[Data supplied Boundary: Start]
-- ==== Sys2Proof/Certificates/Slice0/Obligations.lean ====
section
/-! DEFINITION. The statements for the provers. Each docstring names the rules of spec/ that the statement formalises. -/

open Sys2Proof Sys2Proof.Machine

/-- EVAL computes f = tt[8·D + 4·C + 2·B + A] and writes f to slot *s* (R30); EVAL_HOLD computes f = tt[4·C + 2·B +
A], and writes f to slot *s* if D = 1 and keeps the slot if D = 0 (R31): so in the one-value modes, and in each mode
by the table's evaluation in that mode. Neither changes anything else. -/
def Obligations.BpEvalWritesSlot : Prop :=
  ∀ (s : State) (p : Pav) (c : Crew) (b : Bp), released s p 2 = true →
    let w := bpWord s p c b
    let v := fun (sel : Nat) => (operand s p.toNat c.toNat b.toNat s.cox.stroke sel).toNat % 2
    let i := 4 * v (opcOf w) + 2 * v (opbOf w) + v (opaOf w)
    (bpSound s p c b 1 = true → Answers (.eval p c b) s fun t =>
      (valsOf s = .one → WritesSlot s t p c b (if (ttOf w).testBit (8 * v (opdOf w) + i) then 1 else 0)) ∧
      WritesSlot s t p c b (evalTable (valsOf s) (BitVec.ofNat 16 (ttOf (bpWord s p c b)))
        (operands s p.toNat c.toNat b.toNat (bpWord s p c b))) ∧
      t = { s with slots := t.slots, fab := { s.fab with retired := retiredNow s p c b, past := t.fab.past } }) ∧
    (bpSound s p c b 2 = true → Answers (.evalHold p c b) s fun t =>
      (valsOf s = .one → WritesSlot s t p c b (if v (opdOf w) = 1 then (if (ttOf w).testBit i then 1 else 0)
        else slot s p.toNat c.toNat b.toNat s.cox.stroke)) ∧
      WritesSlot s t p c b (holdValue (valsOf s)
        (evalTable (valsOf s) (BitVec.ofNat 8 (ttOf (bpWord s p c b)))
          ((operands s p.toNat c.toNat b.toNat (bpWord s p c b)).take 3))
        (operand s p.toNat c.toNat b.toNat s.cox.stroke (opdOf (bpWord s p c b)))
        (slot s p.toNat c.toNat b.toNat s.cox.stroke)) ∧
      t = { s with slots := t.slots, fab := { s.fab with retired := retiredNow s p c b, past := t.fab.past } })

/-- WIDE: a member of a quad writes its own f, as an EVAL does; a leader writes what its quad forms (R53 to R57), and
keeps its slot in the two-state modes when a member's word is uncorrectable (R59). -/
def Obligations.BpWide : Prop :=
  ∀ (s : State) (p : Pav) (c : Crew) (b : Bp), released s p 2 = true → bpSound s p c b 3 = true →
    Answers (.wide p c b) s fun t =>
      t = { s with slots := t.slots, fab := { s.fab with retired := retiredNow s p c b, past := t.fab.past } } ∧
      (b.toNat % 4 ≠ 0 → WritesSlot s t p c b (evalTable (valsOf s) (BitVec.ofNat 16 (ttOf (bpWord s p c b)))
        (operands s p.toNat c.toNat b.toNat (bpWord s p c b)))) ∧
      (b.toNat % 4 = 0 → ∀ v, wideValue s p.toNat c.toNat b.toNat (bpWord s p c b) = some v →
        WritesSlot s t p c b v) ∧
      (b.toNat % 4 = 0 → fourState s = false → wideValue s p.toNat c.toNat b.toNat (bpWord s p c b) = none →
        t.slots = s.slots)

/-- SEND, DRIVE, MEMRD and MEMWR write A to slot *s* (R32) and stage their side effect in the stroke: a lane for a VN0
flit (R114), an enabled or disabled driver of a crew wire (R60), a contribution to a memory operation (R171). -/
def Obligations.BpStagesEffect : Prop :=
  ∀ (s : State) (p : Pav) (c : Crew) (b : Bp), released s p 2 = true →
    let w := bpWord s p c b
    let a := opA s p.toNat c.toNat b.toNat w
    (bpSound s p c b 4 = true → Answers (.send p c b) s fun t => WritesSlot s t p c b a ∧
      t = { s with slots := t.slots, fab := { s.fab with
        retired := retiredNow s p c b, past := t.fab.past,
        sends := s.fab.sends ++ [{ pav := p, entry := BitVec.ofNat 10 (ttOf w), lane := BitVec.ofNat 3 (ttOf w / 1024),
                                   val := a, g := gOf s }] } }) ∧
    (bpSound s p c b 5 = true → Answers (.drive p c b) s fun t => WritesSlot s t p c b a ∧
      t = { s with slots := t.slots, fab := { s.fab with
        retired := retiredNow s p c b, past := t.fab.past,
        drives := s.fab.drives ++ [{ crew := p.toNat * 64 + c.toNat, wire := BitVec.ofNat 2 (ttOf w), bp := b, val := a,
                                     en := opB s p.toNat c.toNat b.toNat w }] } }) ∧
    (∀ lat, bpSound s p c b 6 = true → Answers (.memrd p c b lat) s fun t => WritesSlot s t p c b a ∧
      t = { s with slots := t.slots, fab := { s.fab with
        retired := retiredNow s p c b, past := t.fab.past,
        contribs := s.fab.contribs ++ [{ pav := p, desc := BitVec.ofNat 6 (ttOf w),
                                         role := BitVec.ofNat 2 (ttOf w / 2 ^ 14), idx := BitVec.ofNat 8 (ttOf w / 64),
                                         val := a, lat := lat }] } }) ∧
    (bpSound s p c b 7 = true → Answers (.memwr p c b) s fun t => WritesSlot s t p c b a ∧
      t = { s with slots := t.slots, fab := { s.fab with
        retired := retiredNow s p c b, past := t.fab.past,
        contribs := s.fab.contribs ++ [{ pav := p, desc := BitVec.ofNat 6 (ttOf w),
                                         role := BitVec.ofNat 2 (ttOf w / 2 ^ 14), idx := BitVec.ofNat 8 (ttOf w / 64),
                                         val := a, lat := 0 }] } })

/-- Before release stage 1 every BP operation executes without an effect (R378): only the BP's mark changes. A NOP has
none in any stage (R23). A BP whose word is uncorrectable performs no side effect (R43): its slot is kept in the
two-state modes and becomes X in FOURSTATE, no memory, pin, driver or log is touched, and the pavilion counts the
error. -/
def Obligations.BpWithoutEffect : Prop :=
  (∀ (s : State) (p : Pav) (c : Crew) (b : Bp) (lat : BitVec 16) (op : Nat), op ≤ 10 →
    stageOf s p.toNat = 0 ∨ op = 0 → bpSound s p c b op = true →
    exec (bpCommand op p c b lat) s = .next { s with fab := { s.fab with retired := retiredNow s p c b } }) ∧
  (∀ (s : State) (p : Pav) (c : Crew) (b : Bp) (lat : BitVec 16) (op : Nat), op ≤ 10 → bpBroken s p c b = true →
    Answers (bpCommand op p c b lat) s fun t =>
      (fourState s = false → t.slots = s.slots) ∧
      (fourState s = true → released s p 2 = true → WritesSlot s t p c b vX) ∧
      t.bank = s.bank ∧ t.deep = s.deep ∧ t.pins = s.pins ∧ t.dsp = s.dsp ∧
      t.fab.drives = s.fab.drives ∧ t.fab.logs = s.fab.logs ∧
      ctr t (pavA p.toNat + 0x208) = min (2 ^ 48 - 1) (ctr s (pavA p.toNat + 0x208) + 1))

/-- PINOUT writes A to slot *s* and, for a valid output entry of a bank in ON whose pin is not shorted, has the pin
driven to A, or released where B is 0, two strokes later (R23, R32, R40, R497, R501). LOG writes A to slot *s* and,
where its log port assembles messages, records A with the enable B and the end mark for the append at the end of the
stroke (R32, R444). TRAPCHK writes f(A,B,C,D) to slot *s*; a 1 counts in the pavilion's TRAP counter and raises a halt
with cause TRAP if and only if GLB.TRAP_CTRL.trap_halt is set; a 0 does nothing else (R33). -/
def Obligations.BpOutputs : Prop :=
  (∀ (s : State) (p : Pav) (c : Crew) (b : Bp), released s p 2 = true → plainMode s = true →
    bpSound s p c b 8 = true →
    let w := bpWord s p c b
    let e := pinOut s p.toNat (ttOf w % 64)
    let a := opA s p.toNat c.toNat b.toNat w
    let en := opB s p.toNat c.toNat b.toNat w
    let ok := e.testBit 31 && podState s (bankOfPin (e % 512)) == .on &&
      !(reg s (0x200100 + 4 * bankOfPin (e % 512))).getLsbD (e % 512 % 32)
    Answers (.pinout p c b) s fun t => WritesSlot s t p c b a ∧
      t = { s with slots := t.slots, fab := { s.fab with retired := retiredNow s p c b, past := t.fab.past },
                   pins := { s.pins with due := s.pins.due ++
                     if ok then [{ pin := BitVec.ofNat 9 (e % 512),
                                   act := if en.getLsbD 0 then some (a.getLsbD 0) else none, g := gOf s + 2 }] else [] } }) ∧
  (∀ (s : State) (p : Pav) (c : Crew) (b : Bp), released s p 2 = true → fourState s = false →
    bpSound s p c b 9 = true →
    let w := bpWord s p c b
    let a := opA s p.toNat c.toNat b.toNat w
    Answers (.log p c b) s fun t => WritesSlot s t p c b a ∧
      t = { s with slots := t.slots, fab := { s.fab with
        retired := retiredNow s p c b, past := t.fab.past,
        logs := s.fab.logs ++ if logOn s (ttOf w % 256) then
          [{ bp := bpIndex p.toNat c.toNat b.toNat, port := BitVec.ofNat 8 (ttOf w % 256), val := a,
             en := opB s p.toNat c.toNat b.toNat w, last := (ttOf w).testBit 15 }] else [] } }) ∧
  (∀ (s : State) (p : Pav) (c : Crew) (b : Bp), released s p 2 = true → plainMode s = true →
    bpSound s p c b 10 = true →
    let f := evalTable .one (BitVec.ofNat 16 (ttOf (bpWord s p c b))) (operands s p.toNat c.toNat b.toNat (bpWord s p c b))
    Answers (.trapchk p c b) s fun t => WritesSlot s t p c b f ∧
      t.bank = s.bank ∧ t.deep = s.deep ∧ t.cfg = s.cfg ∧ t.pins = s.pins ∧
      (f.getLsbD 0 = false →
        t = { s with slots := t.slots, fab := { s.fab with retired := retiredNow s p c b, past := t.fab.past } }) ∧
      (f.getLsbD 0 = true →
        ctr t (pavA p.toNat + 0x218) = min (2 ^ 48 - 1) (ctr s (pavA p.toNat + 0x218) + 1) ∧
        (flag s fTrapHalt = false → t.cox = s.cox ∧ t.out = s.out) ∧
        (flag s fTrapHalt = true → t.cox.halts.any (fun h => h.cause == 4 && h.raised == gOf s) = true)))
[Data supplied Boundary: End]
● Instructions for the task
Lines that include the word "does" are to be extracted from the data above.

● Answer to the exercise
/-- WIDE: a member of a quad writes its own f, as an EVAL does; a leader writes what its quad forms (R53 to R57), and
with cause TRAP if and only if GLB.TRAP_CTRL.trap_halt is set; a 0 does nothing else (R33). -/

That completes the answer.